WASHINGTON // Now this was a debate.
When Joe Biden and Paul Ryan met, sparks flew in a way that warmed supporters on both sides of the aisle.
It was a clash of ideas, grounded in two very different personalities, and a reminder of why American democracy is often described as "robust". It was far removed from last week's presidential debate, which seemed over-rehearsed and dispassionate.
It was Mr Biden, the sitting vice president, the grizzled veteran, bristling at Mr Ryan, the Republican congressman from Wisconsin and the rising political star who would replace him. It was the union man against the small-government budget hawk.
It crackled, it fizzed, and was sometimes factually challenged.
It also was far more important to Democrats as they sought to arrest an alarming slide in the polls.
Last week's vapid showing by Barack Obama, the US president, in the first debate left the party deflated. What before the Denver debate had seemed like an inevitable march to re-election has turned into a slog.
Mitt Romney, the Republican candidate, took the fight to Mr Obama, who didn't have a response. The polls have reflected it, with Mr Romney catching up and even surpassing the incumbent in several crucial states.
Thursday night in Danville, Kentucky, was different. There was something visceral about Mr Biden's performance, as if he had absorbed all the frustrations Democrats had pent up since that bloodless showing.
He was assertive and aggressive. The 69-year-old vice president blustered and interrupted, screwing his face into a huge can-you-believe-this grin, whenever the much younger Mr Ryan, 42, said something he didn't like.
To conservatives it was galling.
"Angry old man yells at Paul Ryan for 90 minutes," read the headline on HotAir.com, a conservative news blog.
To Democrats it was the shot in the arm they needed.
"Hello, 9-1-1? There's an old man beating a child on my TV," the comedian and Obama supporter Bill Maher tweeted during the debate.
But it may not have done much to convince undecided voters in battleground states, said Susan McManus, a professor of political science at the University of South Florida.
"The tone and interruptions and lack of respect would not resonate well with the undecided in swing states," said Prof McManus, citing voter fatigue in places like Florida, where the presidential election has been characterised by an avalanche of negative television adverts.
And though the debate was substantive, she said, the focus on foreign policy might also have turned off those voters, for whom domestic concerns were more important.
A surprising amount of time was spent on foreign policy, in fact, though little new emerged. Mr Ryan accused the administration of misleading the nation over the attack in Benghazi that killed four Americans, including the ambassador to Libya. Mr Bidenclaimed that the administration did not know there had been a request for more security, contradicting earlier state department comments.
Mr Ryan also accused the administration of being too soft on Iran. He said Iran already had enough nuclear material for five bombs, but all intelligence assessments indicate Iran has yet to take the step to produce weapons-grade uranium.
Nevertheless, Mr Ryan continued to harp on what will likely be the dominant line of the Republican's attack on Mr Obama's foreign policy.
Mr Biden responded with what is likely to be the Democratic counter: Mr Romney and Mr Ryan offer nothing new abroad and only spending cuts at home.

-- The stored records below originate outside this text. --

theorem State.holdAct_hostOnly (h : s0.HostOnly s) (i : Nat) (idx : Nat)  : s0.HostOnly (State.holdAct s i idx) := by
  unfold State.holdAct
  repeat' first
    | (with_reducible first | assumption | apply State.modRing_hostOnly)
    | (with_reducible apply hsnd_keeps; with_reducible assumption)
    | (extract_lets -underBinder +onlyGivenNames x; first | (refine hmp_keeps (s0 := s0) x ?_ ?_; unfold x; clear x; rotate_left; intro hx; clear_value x) | clear_value x)
    | split
    | intro _
    | (with_reducible apply State.HostOnly.of_same; with_reducible assumption; rfl; rfl)

theorem State.ends_hostOnly (h : s0.HostOnly s) (i : Nat) (k : Nat) (status : Nat) (value : Nat) (len : Nat)  : s0.HostOnly (State.ends s i k status value len) := by
  unfold State.ends
  repeat' first
    | (with_reducible first | assumption | apply State.finishAct_hostOnly)
    | (with_reducible apply hsnd_keeps; with_reducible assumption)
    | (extract_lets -underBinder +onlyGivenNames x; first | (refine hmp_keeps (s0 := s0) x ?_ ?_; unfold x; clear x; rotate_left; intro hx; clear_value x) | clear_value x)
    | split
    | intro _

theorem State.readBuf_hostOnly (h : s0.HostOnly s) (i : Nat) (k : Nat) (addr : Nat) (n : Nat) (buf : Option Bytes) (f : Bytes → State → State) (hf : ∀ a0 x, s0.HostOnly x → s0.HostOnly (f a0 x)) : s0.HostOnly (State.readBuf s i k addr n buf f) := by
  unfold State.readBuf
  repeat' first
    | (with_reducible first | assumption | apply hf | apply State.hostRead_hostOnly | apply State.ends_hostOnly)
    | (with_reducible apply hsnd_keeps; with_reducible assumption)
    | (extract_lets -underBinder +onlyGivenNames x; first | (refine hmp_keeps (s0 := s0) x ?_ ?_; unfold x; clear x; rotate_left; intro hx; clear_value x) | clear_value x)
    | split
    | intro _
    | (with_reducible apply State.HostOnly.of_same; with_reducible assumption; rfl; rfl)

theorem State.bufEnd_hostOnly (h : s0.HostOnly s) (i : Nat) (idx : Nat) (a : Nat) (b : Bytes) (c : Compl)  : s0.HostOnly (State.bufEnd s i idx a b c) := by
  unfold State.bufEnd
  repeat' first
    | (with_reducible first | assumption | apply State.holdAct_hostOnly)
    | ((with_reducible apply State.modHostIf_hostOnly); rotate_left; intro _; rfl)
    | (with_reducible first | apply State.hostWrite_hostOnly | apply State.finishAct_hostOnly)
    | (with_reducible apply hsnd_keeps; with_reducible assumption)
    | (extract_lets -underBinder +onlyGivenNames x; first | (refine hmp_keeps (s0 := s0) x ?_ ?_; unfold x; clear x; rotate_left; intro hx; clear_value x) | clear_value x)
    | split
    | intro _
    | (with_reducible apply State.HostOnly.of_same; with_reducible assumption; rfl; rfl)

theorem State.bufsOut_hostOnly (h : s0.HostOnly s)   : s0.HostOnly (State.bufsOut s) := by
  unfold State.bufsOut
  repeat' first
    | (with_reducible first | assumption | apply State.bufEnd_hostOnly)
    | ((with_reducible apply State.modHostIf_hostOnly); rotate_left; intro _; rfl)
    | (with_reducible first | apply hfoldl_keeps | apply foldl_snd_hostOnly | apply foldl_fst_hostOnly)
    | (with_reducible apply hsnd_keeps; with_reducible assumption)
    | (extract_lets -underBinder +onlyGivenNames x; first | (refine hmp_keeps (s0 := s0) x ?_ ?_; unfold x; clear x; rotate_left; intro hx; clear_value x) | clear_value x)
    | split
    | intro _
    | (with_reducible apply State.HostOnly.of_same; with_reducible assumption; rfl; rfl)

theorem State.hadTurn_hostOnly (h : s0.HostOnly s) (i : Nat)  : s0.HostOnly (State.hadTurn s i) := by
  unfold State.hadTurn
  repeat' first
    | (with_reducible first | assumption)
    | ((with_reducible apply State.modHostIf_hostOnly); rotate_left; intro _; rfl)
    | (with_reducible apply hsnd_keeps; with_reducible assumption)
    | (extract_lets -underBinder +onlyGivenNames x; first | (refine hmp_keeps (s0 := s0) x ?_ ?_; unfold x; clear x; rotate_left; intro hx; clear_value x) | clear_value x)
    | split
    | intro _
    | (with_reducible apply State.HostOnly.of_same; with_reducible assumption; rfl; rfl)

theorem State.flushAll_hostOnly (h : s0.HostOnly s) (n : Nat) : s0.HostOnly (s.flushAll n) := by
  induction n generalizing s with
  | zero => exact h
  | succ n ih =>
    unfold State.flushAll
    split
    · exact h
    · split
      · exact ih (State.hadTurn_hostOnly (State.flushActs_hostOnly h _ _) _)
      · exact h


theorem State.pumpAll_hostOnly (h : s0.HostOnly s)   : s0.HostOnly (State.pumpAll s) := by
  unfold State.pumpAll
  repeat' first
    | (with_reducible first | assumption | apply State.bufsOut_hostOnly | apply State.forAll_hostOnly
                            | apply State.putWaiting_hostOnly | apply State.flushAll_hostOnly | apply State.pump_hostOnly)
    | (with_reducible apply hsnd_keeps; with_reducible assumption)
    | (extract_lets -underBinder +onlyGivenNames x; first | (refine hmp_keeps (s0 := s0) x ?_ ?_; unfold x; clear x; rotate_left; intro hx; clear_value x) | clear_value x)
    | split
    | intro _

theorem State.issueReads_hostOnly (h : s0.HostOnly s) (n : Nat) : s0.HostOnly (s.issueReads n) := by
  induction n generalizing s with
  | zero => exact h
  | succ n ih =>
    unfold State.issueReads
    split
    · exact h
    · split
      · refine ih (State.hadTurn_hostOnly (State.modHostIf_hostOnly (State.issue_hostOnly h _ _ _ _) _ ?_) _)
        exact fun _ => rfl
      · exact h


theorem State.takeRead_hostOnly (h : s0.HostOnly s) (i : Nat)  : s0.HostOnly ((State.takeRead s i).2) := by
  unfold State.takeRead
  repeat' first
    | (with_reducible first | assumption)
    | ((with_reducible apply State.modHostIf_hostOnly); rotate_left; intro _; rfl)
    | (with_reducible first | apply State.issue_hostOnly | apply State.hadTurn_hostOnly)
    | (with_reducible apply hsnd_keeps; with_reducible assumption)
    | (extract_lets -underBinder +onlyGivenNames x; first | (refine hmp_keeps (s0 := s0) x ?_ ?_; unfold x; clear x; rotate_left; intro hx; clear_value x) | clear_value x)
    | split
    | intro _
    | (with_reducible apply State.HostOnly.of_same; with_reducible assumption; rfl; rfl)

theorem State.finishRole_hostOnly (h : s0.HostOnly s) (role : Nat) (idx : Nat) (c : Compl)  : s0.HostOnly (State.finishRole s role idx c) := by
  unfold State.finishRole
  repeat' first
    | (with_reducible first | assumption | apply State.finishAct_hostOnly)
    | (with_reducible apply hsnd_keeps; with_reducible assumption)
    | (extract_lets -underBinder +onlyGivenNames x; first | (refine hmp_keeps (s0 := s0) x ?_ ?_; unfold x; clear x; rotate_left; intro hx; clear_value x) | clear_value x)
    | split
    | intro _
    | (with_reducible apply State.HostOnly.of_same; with_reducible assumption; rfl; rfl)

theorem State.roleEnd_hostOnly (h : s0.HostOnly s) (role : Nat) (idx : Nat) (a : Nat) (b : Bytes) (c : Compl)  : s0.HostOnly (State.roleEnd s role idx a b c) := by
  unfold State.roleEnd
  repeat' first
    | (with_reducible first | assumption | apply State.bufEnd_hostOnly)
    | (with_reducible apply hsnd_keeps; with_reducible assumption)
    | (extract_lets -underBinder +onlyGivenNames x; first | (refine hmp_keeps (s0 := s0) x ?_ ?_; unfold x; clear x; rotate_left; intro hx; clear_value x) | clear_value x)
    | split
    | intro _
    | (with_reducible apply State.HostOnly.of_same; with_reducible assumption; rfl; rfl)

theorem State.onTurn_hostOnly (h : s0.HostOnly s) (role : Nat) (op : Nat) (f : Nat → Nat → Desc → State → State) (hf : ∀ a0 a1 a2 x, s0.HostOnly x → s0.HostOnly (f a0 a1 a2 x)) : s0.HostOnly (State.onTurn s role op f) := by
  unfold State.onTurn
  repeat' first
    | (with_reducible first | assumption | apply hf)
    | (with_reducible apply hsnd_keeps; with_reducible assumption)
    | (extract_lets -underBinder +onlyGivenNames x; first | (refine hmp_keeps (s0 := s0) x ?_ ?_; unfold x; clear x; rotate_left; intro hx; clear_value x) | clear_value x)
    | split
    | intro _
    | (with_reducible apply State.HostOnly.of_same; with_reducible assumption; rfl; rfl)

theorem State.emitRecord_hostOnly (h : s0.HostOnly s) (role : Nat) (kind : Nat) (b : Bytes)  : s0.HostOnly (State.emitRecord s role kind b) := by
  unfold State.emitRecord
  repeat' first
    | (with_reducible first | assumption | apply State.modRing_hostOnly | apply State.hostWrite_hostOnly
                            | apply State.putEntry_hostOnly)
    | (with_reducible apply hsnd_keeps; with_reducible assumption)
    | (extract_lets -underBinder +onlyGivenNames x; first | (refine hmp_keeps (s0 := s0) x ?_ ?_; unfold x; clear x; rotate_left; intro hx; clear_value x) | clear_value x)
    | split
    | intro _
    | (with_reducible apply State.HostOnly.of_same; with_reducible assumption; rfl; rfl)

theorem State.notice_hostOnly (h : s0.HostOnly s) (q : Nat) (b : Bytes)  : s0.HostOnly (State.notice s q b) := by
  unfold State.notice
  repeat' first
    | (with_reducible first | assumption | apply State.modRing_hostOnly | apply State.putWaiting_hostOnly)
    | (with_reducible apply hsnd_keeps; with_reducible assumption)
    | (extract_lets -underBinder +onlyGivenNames x; first | (refine hmp_keeps (s0 := s0) x ?_ ?_; unfold x; clear x; rotate_left; intro hx; clear_value x) | clear_value x)
    | split
    | intro _
    | (with_reducible apply State.HostOnly.of_same; with_reducible assumption; rfl; rfl)


/-! ### Answers to requests and mode results leave the units alone -/

/-- What Quiet says, and that the mode and the units beside the pair are as they were. -/
structure State.Mild (s t : State) : Prop extends State.Quiet s t where
  mode : t.mode = s.mode
  ports : t.ports = s.ports
  health : t.health = s.health
  gce : t.gce = s.gce
  leg : t.leg = s.leg
  adc : t.adc = s.adc
  cap : t.cap = s.cap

On Iran, Mr Biden challenged Mr Ryan as to whether he intended to "go to war", and if not, asked what difference he was proposing with current policy. Mr Ryan had no clear answer.
Domestically, Mr Biden said proposed Republican tax cuts and defence spending could not be balanced by closing tax loopholes, as Mr Romney has claimed, and accused Mr Ryan of being deliberately vague on details.
Mr Biden also said a Republican win would undermine the nation's social security programme and state assistance to the elderly, another area where Republicans are vulnerable.
Historically, vice-presidential debates are less important, often more curiosities than vote winners.
This one might be different, though, said Ms McManus.
For Democrats, it would "certainly help to narrow the enthusiasm gap, which had widened" after the first debate, she said. An eagerness to vote was crucial to both parties in an election likely to be decided by a slim margin and the ability of either side to bring out their supporters on November 6.
"Right now, they both need to appeal to the base because turnout is what's going to win the election."